▶ **Provided entries**:
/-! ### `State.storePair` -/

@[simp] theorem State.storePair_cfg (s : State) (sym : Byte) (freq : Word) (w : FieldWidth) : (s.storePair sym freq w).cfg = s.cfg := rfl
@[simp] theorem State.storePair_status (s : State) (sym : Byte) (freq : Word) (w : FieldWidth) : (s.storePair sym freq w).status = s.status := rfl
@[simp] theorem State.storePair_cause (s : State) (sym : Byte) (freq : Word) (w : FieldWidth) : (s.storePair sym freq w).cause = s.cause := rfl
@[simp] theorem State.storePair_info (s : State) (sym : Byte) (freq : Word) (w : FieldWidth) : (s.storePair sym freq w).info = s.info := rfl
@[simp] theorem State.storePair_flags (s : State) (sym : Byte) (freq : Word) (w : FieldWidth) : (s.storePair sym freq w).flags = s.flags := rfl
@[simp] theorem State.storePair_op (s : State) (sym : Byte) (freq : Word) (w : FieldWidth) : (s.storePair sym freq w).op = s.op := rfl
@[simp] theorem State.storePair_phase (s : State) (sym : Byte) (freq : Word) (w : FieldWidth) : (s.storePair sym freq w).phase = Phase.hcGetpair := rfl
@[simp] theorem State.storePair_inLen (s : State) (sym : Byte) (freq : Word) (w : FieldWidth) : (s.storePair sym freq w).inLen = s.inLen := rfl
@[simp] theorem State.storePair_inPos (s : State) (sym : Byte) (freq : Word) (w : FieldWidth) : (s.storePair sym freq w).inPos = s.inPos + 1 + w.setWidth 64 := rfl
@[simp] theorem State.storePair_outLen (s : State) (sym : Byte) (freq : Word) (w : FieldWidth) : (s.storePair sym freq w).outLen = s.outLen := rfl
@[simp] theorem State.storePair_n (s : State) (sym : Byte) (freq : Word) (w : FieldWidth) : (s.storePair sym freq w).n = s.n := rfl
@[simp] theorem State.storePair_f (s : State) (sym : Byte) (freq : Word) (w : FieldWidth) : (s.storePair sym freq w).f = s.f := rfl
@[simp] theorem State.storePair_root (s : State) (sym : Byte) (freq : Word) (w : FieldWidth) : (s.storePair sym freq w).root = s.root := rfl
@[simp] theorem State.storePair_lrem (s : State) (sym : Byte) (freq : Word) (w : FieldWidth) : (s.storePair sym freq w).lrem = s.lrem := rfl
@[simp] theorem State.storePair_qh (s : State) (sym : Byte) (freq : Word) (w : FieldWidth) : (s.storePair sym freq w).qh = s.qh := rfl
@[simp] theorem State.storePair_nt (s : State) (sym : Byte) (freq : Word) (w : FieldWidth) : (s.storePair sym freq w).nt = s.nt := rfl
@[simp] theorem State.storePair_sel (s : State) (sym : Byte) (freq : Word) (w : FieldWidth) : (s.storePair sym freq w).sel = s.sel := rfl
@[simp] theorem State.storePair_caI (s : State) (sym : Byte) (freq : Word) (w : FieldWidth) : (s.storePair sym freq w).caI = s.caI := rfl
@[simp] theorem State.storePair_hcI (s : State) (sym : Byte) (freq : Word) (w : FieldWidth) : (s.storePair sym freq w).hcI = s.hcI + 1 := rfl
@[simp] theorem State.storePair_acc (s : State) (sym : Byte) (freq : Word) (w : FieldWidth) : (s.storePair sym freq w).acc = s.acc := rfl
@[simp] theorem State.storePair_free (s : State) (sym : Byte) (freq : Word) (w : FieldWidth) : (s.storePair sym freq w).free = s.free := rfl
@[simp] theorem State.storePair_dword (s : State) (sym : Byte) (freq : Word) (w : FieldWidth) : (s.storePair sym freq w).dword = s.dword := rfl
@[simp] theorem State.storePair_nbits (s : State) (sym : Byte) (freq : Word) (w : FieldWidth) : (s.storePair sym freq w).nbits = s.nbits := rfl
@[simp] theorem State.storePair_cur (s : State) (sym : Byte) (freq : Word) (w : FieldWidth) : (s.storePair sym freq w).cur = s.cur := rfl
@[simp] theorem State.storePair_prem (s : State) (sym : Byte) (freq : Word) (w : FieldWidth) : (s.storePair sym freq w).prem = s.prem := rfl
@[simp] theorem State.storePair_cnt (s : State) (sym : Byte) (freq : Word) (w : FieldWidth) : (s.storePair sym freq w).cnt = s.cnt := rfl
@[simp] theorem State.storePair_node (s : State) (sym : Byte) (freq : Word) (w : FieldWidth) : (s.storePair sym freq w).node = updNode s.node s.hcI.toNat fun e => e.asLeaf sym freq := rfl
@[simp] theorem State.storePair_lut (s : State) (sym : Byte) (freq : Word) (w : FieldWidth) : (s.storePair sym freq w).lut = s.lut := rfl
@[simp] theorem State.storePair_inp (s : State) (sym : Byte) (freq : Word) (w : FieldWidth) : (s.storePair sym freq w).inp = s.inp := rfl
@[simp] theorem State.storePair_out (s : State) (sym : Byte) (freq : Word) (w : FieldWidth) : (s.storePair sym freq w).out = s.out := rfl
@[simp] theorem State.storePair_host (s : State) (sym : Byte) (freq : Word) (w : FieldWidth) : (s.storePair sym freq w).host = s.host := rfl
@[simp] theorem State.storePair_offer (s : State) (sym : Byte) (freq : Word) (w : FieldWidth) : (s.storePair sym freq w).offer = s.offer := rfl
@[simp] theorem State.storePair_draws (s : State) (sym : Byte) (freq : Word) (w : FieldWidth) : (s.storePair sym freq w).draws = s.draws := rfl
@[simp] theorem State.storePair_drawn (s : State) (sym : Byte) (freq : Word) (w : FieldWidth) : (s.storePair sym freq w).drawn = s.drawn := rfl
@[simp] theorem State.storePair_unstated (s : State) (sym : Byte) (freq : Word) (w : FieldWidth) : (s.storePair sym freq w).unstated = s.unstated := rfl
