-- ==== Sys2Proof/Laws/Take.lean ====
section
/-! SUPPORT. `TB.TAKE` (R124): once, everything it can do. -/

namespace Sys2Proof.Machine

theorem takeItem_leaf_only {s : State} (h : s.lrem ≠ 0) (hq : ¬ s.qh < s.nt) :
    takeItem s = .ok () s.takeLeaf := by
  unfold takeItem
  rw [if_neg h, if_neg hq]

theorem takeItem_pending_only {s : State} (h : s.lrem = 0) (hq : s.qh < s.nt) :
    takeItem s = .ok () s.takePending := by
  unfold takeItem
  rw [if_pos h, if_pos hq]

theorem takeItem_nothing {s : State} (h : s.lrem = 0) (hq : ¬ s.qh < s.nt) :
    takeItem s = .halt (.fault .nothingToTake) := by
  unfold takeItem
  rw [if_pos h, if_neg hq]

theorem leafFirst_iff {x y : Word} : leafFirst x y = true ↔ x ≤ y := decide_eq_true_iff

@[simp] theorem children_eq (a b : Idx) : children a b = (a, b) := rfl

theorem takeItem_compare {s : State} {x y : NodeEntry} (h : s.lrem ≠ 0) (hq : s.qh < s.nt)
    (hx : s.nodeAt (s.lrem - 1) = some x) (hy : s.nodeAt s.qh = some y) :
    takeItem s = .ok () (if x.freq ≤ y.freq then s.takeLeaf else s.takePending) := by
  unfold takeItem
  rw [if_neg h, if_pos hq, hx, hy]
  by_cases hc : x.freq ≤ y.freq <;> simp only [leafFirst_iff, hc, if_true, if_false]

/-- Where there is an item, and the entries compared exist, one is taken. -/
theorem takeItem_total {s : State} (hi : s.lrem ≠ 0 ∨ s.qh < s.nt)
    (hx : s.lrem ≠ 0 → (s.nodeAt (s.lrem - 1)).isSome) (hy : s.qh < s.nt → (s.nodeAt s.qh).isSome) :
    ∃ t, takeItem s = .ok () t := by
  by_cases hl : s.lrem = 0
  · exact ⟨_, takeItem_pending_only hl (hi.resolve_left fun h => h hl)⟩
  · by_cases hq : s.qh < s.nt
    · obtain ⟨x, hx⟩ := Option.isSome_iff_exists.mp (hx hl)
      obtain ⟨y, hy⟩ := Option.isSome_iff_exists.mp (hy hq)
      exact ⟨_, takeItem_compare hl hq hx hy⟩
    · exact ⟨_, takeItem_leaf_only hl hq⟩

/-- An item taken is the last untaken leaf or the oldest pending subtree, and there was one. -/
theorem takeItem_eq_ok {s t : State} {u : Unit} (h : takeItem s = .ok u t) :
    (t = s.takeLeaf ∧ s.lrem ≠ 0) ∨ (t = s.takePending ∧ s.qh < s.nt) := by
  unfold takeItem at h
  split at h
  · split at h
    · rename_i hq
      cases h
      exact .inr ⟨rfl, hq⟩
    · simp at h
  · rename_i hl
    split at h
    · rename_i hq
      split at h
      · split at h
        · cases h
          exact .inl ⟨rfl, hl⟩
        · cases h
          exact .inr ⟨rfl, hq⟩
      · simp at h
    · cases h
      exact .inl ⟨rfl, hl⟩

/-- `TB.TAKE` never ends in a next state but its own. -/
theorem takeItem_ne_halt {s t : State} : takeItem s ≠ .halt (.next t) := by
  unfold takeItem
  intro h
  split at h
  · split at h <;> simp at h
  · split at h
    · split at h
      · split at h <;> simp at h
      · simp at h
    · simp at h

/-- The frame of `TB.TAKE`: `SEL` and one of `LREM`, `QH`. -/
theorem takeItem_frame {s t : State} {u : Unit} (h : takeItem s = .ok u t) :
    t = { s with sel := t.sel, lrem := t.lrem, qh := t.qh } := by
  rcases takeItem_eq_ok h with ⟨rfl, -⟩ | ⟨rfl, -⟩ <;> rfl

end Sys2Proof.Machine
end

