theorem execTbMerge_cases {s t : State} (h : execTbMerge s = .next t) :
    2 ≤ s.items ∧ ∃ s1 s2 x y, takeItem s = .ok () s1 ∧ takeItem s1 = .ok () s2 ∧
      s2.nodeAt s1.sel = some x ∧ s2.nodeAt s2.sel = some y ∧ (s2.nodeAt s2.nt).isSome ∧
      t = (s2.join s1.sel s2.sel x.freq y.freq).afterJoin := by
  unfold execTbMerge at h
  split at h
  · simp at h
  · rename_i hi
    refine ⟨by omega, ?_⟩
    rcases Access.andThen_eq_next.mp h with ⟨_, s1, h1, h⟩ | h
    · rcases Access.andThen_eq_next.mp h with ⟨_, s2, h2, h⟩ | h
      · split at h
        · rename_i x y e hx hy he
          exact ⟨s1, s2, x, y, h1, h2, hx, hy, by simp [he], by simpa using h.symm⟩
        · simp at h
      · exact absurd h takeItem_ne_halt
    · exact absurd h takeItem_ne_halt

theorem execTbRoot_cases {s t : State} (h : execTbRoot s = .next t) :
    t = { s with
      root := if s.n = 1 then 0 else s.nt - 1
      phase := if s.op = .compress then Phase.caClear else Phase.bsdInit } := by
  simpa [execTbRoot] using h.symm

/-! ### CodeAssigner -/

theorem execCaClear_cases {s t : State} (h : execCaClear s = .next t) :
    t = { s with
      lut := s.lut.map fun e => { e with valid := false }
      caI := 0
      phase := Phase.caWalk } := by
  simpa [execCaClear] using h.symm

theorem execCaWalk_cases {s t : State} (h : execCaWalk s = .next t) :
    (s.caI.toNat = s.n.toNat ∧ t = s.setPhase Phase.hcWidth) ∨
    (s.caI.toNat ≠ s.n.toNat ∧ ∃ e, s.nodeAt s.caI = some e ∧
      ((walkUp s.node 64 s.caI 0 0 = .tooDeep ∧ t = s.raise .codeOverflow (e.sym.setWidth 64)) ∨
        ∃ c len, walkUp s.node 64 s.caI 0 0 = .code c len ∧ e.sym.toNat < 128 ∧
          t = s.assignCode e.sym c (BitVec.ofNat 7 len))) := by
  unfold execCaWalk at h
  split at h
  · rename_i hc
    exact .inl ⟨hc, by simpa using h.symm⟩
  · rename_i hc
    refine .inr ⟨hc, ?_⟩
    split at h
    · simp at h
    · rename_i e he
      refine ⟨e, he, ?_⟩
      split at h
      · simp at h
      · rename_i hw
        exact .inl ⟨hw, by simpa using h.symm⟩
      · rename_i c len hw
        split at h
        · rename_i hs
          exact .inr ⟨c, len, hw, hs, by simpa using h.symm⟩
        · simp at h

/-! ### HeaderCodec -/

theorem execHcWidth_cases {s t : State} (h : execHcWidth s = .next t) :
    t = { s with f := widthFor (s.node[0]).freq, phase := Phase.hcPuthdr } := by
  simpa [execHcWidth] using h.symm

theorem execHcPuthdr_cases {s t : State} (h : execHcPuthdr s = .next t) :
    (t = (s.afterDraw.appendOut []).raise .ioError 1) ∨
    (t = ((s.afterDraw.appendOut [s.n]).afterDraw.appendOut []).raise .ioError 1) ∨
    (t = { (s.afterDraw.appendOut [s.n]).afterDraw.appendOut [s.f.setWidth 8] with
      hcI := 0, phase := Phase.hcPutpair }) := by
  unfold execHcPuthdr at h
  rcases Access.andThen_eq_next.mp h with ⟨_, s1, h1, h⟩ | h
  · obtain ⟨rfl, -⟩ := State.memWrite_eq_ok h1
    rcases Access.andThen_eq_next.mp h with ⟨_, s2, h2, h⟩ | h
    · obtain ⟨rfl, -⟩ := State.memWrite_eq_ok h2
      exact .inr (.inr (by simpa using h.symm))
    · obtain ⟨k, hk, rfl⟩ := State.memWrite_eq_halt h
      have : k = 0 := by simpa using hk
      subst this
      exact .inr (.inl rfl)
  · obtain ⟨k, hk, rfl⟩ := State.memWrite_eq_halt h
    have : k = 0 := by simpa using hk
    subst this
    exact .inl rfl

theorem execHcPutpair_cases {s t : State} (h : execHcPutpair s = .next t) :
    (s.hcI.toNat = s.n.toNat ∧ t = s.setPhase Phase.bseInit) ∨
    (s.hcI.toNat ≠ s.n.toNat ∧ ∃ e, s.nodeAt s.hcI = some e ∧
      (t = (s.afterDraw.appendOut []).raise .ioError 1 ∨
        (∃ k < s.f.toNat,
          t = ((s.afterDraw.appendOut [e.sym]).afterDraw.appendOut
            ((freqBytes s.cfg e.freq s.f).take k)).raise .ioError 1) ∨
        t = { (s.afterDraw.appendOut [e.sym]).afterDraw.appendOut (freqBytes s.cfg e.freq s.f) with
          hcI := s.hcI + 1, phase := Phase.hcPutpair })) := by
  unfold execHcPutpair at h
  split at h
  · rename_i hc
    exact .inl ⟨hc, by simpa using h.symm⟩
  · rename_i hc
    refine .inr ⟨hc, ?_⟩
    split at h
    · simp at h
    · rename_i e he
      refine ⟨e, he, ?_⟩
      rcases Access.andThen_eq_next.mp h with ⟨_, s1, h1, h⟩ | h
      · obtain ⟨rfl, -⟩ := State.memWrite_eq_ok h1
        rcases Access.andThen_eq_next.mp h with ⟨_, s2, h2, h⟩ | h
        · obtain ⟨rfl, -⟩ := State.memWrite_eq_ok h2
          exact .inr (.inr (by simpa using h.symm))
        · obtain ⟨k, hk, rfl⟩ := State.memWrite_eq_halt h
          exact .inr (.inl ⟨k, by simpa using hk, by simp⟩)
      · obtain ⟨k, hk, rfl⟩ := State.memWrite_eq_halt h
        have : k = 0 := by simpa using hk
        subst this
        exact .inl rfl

▶ **Task requirements**: Copy out every line from the material above in which the word "Unit" appears.

▶ **Task result**:
theorem takeItem_eq_ok {s t : State} {u : Unit} (h : takeItem s = .ok u t) :
theorem takeItem_frame {s t : State} {u : Unit} (h : takeItem s = .ok u t) :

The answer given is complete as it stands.